§ **DIRECTIONS FOR THIS TASK**
Below is a block of records; repeat each one exactly.

[Start of section]

/-- Takes the measurements of a recompute into the Ledger. -/
def measureLedger (m : LedgerMeas) (s : State) : State :=
  let l := s.ledger
  let hot := hottest l.sensorsOut m.temps
  let encl := hot - l.theta * m.dMw / 1000
  let h := (1150 - encl) * 1000 / l.theta
  let p0 := m.dMw - h
  let floor_ : Int := 5 * (hot - 1150)
  let p := if 1150 < hot ∧ p0 < floor_ then floor_ else p0
  modLedger (fun l =>
    { l with temps := m.temps, dMw := m.dMw, tHot := hot, tEncl := encl, hMw := h, pHeat := p,
             eTxnPj := if m.txns = 0 then 0 else (m.tePgMw * 1000000000 / m.txns).toNat,
             hotN := if 1150 ≤ hot then true else if hot < 1130 then false else l.hotN }) s

/-- Predicted power with steps 1 to 4 fully in force (R157): step 2 saves nothing on the engines that step 1 gates, and the
others take the clock that the moved groups leave them. -/
def State.floorPower (s : State) (m : LedgerMeas) : Int :=
  let plan := if s.ledger.has 1 then ([], []) else s.consolidation
  let t := modStok (fun k => { k with place := plan.1.foldl (fun p x => tset p x.1 x.2) k.place }) s
  let clocks := if s.ledger.has 2 then 0 else t.clockSaving m plan.2
  let b := txnMw s (s.rateB s.ledger.stage - s.rateB 3)
  s.ledger.dMw - (s.saving m 1 0 + clocks + b + s.saving m 4 0)

/-- THERMAL_CLASS_A (R157). -/
def thermalCheck (m : LedgerMeas) (s : State) : State :=
  let l := s.ledger
  let bad := decide ((1250 - l.tEncl) * 1000 / l.theta < s.floorPower m) || decide (1250 ≤ l.tHot)
  let on := !(s.flt 143).active.isEmpty
  if bad && !on then raise 143 1 s else if !bad && on then clearFlt 143 1 s else s

/-- The values of a BUDGET_SET: the fields whose valid bit is 1 (R284). -/
def applyBudget (ps : List Byte) (s : State) : State :=
  let f := field ps
  let v := f 0 4
  let pick (i old new : Nat) : Nat := if bitOf v i then new else old
  let s1 := modLedger (fun l =>
    { l with feedA := pick 0 l.feedA (f 4 2), feedB := pick 1 l.feedB (f 6 2),
             shared := if bitOf v 2 then f 8 1 == 1 else l.shared, theta := pick 3 l.theta (f 9 1),
             portW := pick 4 l.portW (f 10 2), overheadW := pick 5 l.overheadW (f 12 1),
             tShed := pick 6 l.tShed (10 * f 14 2), tRestore := pick 7 l.tRestore (f 16 1),
             tRelax := pick 8 l.tRelax (f 17 1), tRot := pick 9 l.tRot (f 18 1) }) s
  if bitOf v 10 then foldS (upTo s.nPorts) (fun p t => modPort p (fun r => { r with rank := byteAt ps (20 + p) }) t) s1 else s1
/-- The values that BUDGET_SET wrote since the last recompute apply (R284). -/
def takeBudgets (s : State) : State := foldS s.ledger.due applyBudget (modLedger (fun l => { l with due := [] }) s)

/-- Every 1 ms (R148). -/
def recompute (m : LedgerMeas) (s0 : State) : State :=
  let s := takeBudgets s0
  let old := s.ledger
  let s1 := applyStretch old.stage (measureLedger m (foldS (upTo s.nEngines) (engineMw m) s))
  let s2 := thermalCheck m s1
  let s3 := if s2.ledger.measuring then s2 else takeHeat m 8 s2.ledger.pHeat s2
  let s4 := feedOrderStep m s3
  let s5 := modLedger (fun l => { l with pFeed := s4.feedPressure }) s4
  let s6 := if s5.ledger.has 2 then lowerClocks s5 else s5
  if s6.ready then gateEmpty (ledgerStep old s6) else ledgerStep old s6

/-- Mboter reports ready after a warm restart: consolidation resumes (R32). -/
def ledgerReady (s : State) : State := if s.ledger.has 1 then consolidate s else s

/-! ### BUDGET_SET and BUDGET_STATUS (R284, R285) -/

def budgetSetCmd : CmdSpec :=
  { len := 52,
    bad := fun c _ =>
      let f := field c.params
      let v := f 0 4
      let on (i : Nat) (ok : Bool) : Bool := !bitOf v i || ok
      decide (2048 ≤ v) || !zeros c.params [(13, 1), (19, 1)] ||
      !(on 0 (decide (f 4 2 ≤ 2000)) && on 1 (decide (f 6 2 ≤ 2000)) && on 2 (decide (f 8 1 ≤ 1)) &&
        on 3 (decide (20 ≤ f 9 1 ∧ f 9 1 ≤ 200)) && on 4 (decide (f 10 2 ≤ 1000)) && on 5 (decide (f 12 1 ≤ 100)) &&
        on 6 (decide (10 ≤ f 14 2 ∧ f 14 2 ≤ 200)) && on 7 (decide (1 ≤ f 16 1 ∧ f 16 1 ≤ 60)) &&
        on 8 (decide (5 ≤ f 17 1 ∧ f 17 1 ≤ 100)) && on 9 (decide (1 ≤ f 18 1 ∧ f 18 1 ≤ 168))),
    run := fun c s => (modLedger (fun l => { l with due := l.due ++ [c.params] }) s, .final stOk []) }

/-- The admitted class A peak, device-wide (R285). -/
def State.peakA (s : State) : Nat :=
  peak fun r => s.sumCtx (fun e => e.2.cls == 0) fun e => e.2.entries (s.rootSpeed (epPort e.1)) r

/-- Table — BUDGET_STATUS result. -/
def State.budgetStatus (s : State) : List Byte :=
  let l := s.ledger
  let mask (f : Port → Bool) : Nat := maskOf ((upTo s.nPorts).filter fun p => f (s.port p))
  u8 l.heatShown ++ u8 l.feedShown ++ u8 l.stage ++ [0] ++ sBytes 4 l.pHeat ++ sBytes 4 l.pFeed ++ sBytes 4 l.dMw ++
  sBytes 4 l.hMw ++ sBytes 2 l.tHot ++ sBytes 2 l.tEncl ++ u32 (s.feedBudget / 1000) ++ u32 s.committed ++ u16 s.capA ++
  u16 s.peakA ++ u8 s.aEngines.length ++ u8 s.spares.length ++
  u8 (s.engineList.filter fun e => (s.engine e).gated).length ++ [0] ++ u32 (mask fun r => r.shed) ++ u32 (mask fun r => r.reneg)

def budgetStatusCmd : CmdSpec := { len := 0, run := fun _ s => (s, .final stOk s.budgetStatus) }

end Sys2Proof.Machine
end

[End of section]

§ **ANSWER AREA**
/-- Takes the measurements of a recompute into the Ledger. -/
def measureLedger (m : LedgerMeas) (s : State) : State :=
  let l := s.ledger
  let hot := hottest l.sensorsOut m.temps
  let encl := hot - l.theta * m.dMw / 1000
  let h := (1150 - encl) * 1000 / l.theta
  let p0 := m.dMw - h
  let floor_ : Int := 5 * (hot - 1150)
  let p := if 1150 < hot ∧ p0 < floor_ then floor_ else p0
  modLedger (fun l =>
    { l with temps := m.temps, dMw := m.dMw, tHot := hot, tEncl := encl, hMw := h, pHeat := p,
             eTxnPj := if m.txns = 0 then 0 else (m.tePgMw * 1000000000 / m.txns).toNat,
             hotN := if 1150 ≤ hot then true else if hot < 1130 then false else l.hotN }) s

/-- Predicted power with steps 1 to 4 fully in force (R157): step 2 saves nothing on the engines that step 1 gates, and the
others take the clock that the moved groups leave them. -/
def State.floorPower (s : State) (m : LedgerMeas) : Int :=
  let plan := if s.ledger.has 1 then ([], []) else s.consolidation
  let t := modStok (fun k => { k with place := plan.1.foldl (fun p x => tset p x.1 x.2) k.place }) s
  let clocks := if s.ledger.has 2 then 0 else t.clockSaving m plan.2
  let b := txnMw s (s.rateB s.ledger.stage - s.rateB 3)
  s.ledger.dMw - (s.saving m 1 0 + clocks + b + s.saving m 4 0)

/-- THERMAL_CLASS_A (R157). -/
def thermalCheck (m : LedgerMeas) (s : State) : State :=
  let l := s.ledger
  let bad := decide ((1250 - l.tEncl) * 1000 / l.theta < s.floorPower m) || decide (1250 ≤ l.tHot)
  let on := !(s.flt 143).active.isEmpty
  if bad && !on then raise 143 1 s else if !bad && on then clearFlt 143 1 s else s

/-- The values of a BUDGET_SET: the fields whose valid bit is 1 (R284). -/
def applyBudget (ps : List Byte) (s : State) : State :=
  let f := field ps
  let v := f 0 4
  let pick (i old new : Nat) : Nat := if bitOf v i then new else old
  let s1 := modLedger (fun l =>
    { l with feedA := pick 0 l.feedA (f 4 2), feedB := pick 1 l.feedB (f 6 2),
             shared := if bitOf v 2 then f 8 1 == 1 else l.shared, theta := pick 3 l.theta (f 9 1),
             portW := pick 4 l.portW (f 10 2), overheadW := pick 5 l.overheadW (f 12 1),
             tShed := pick 6 l.tShed (10 * f 14 2), tRestore := pick 7 l.tRestore (f 16 1),
             tRelax := pick 8 l.tRelax (f 17 1), tRot := pick 9 l.tRot (f 18 1) }) s
  if bitOf v 10 then foldS (upTo s.nPorts) (fun p t => modPort p (fun r => { r with rank := byteAt ps (20 + p) }) t) s1 else s1
/-- The values that BUDGET_SET wrote since the last recompute apply (R284). -/
def takeBudgets (s : State) : State := foldS s.ledger.due applyBudget (modLedger (fun l => { l with due := [] }) s)

/-- Every 1 ms (R148). -/
def recompute (m : LedgerMeas) (s0 : State) : State :=
  let s := takeBudgets s0
  let old := s.ledger
  let s1 := applyStretch old.stage (measureLedger m (foldS (upTo s.nEngines) (engineMw m) s))
  let s2 := thermalCheck m s1
  let s3 := if s2.ledger.measuring then s2 else takeHeat m 8 s2.ledger.pHeat s2
  let s4 := feedOrderStep m s3
  let s5 := modLedger (fun l => { l with pFeed := s4.feedPressure }) s4
  let s6 := if s5.ledger.has 2 then lowerClocks s5 else s5
  if s6.ready then gateEmpty (ledgerStep old s6) else ledgerStep old s6

/-- Mboter reports ready after a warm restart: consolidation resumes (R32). -/
def ledgerReady (s : State) : State := if s.ledger.has 1 then consolidate s else s

/-! ### BUDGET_SET and BUDGET_STATUS (R284, R285) -/

def budgetSetCmd : CmdSpec :=
  { len := 52,
    bad := fun c _ =>
      let f := field c.params
      let v := f 0 4
      let on (i : Nat) (ok : Bool) : Bool := !bitOf v i || ok
      decide (2048 ≤ v) || !zeros c.params [(13, 1), (19, 1)] ||
      !(on 0 (decide (f 4 2 ≤ 2000)) && on 1 (decide (f 6 2 ≤ 2000)) && on 2 (decide (f 8 1 ≤ 1)) &&
        on 3 (decide (20 ≤ f 9 1 ∧ f 9 1 ≤ 200)) && on 4 (decide (f 10 2 ≤ 1000)) && on 5 (decide (f 12 1 ≤ 100)) &&
        on 6 (decide (10 ≤ f 14 2 ∧ f 14 2 ≤ 200)) && on 7 (decide (1 ≤ f 16 1 ∧ f 16 1 ≤ 60)) &&
        on 8 (decide (5 ≤ f 17 1 ∧ f 17 1 ≤ 100)) && on 9 (decide (1 ≤ f 18 1 ∧ f 18 1 ≤ 168))),
    run := fun c s => (modLedger (fun l => { l with due := l.due ++ [c.params] }) s, .final stOk []) }

/-- The admitted class A peak, device-wide (R285). -/
def State.peakA (s : State) : Nat :=
  peak fun r => s.sumCtx (fun e => e.2.cls == 0) fun e => e.2.entries (s.rootSpeed (epPort e.1)) r

/-- Table — BUDGET_STATUS result. -/
def State.budgetStatus (s : State) : List Byte :=
  let l := s.ledger
  let mask (f : Port → Bool) : Nat := maskOf ((upTo s.nPorts).filter fun p => f (s.port p))
  u8 l.heatShown ++ u8 l.feedShown ++ u8 l.stage ++ [0] ++ sBytes 4 l.pHeat ++ sBytes 4 l.pFeed ++ sBytes 4 l.dMw ++
  sBytes 4 l.hMw ++ sBytes 2 l.tHot ++ sBytes 2 l.tEncl ++ u32 (s.feedBudget / 1000) ++ u32 s.committed ++ u16 s.capA ++
  u16 s.peakA ++ u8 s.aEngines.length ++ u8 s.spares.length ++
  u8 (s.engineList.filter fun e => (s.engine e).gated).length ++ [0] ++ u32 (mask fun r => r.shed) ++ u32 (mask fun r => r.reneg)

def budgetStatusCmd : CmdSpec := { len := 0, run := fun _ s => (s, .final stOk s.budgetStatus) }

end Sys2Proof.Machine
end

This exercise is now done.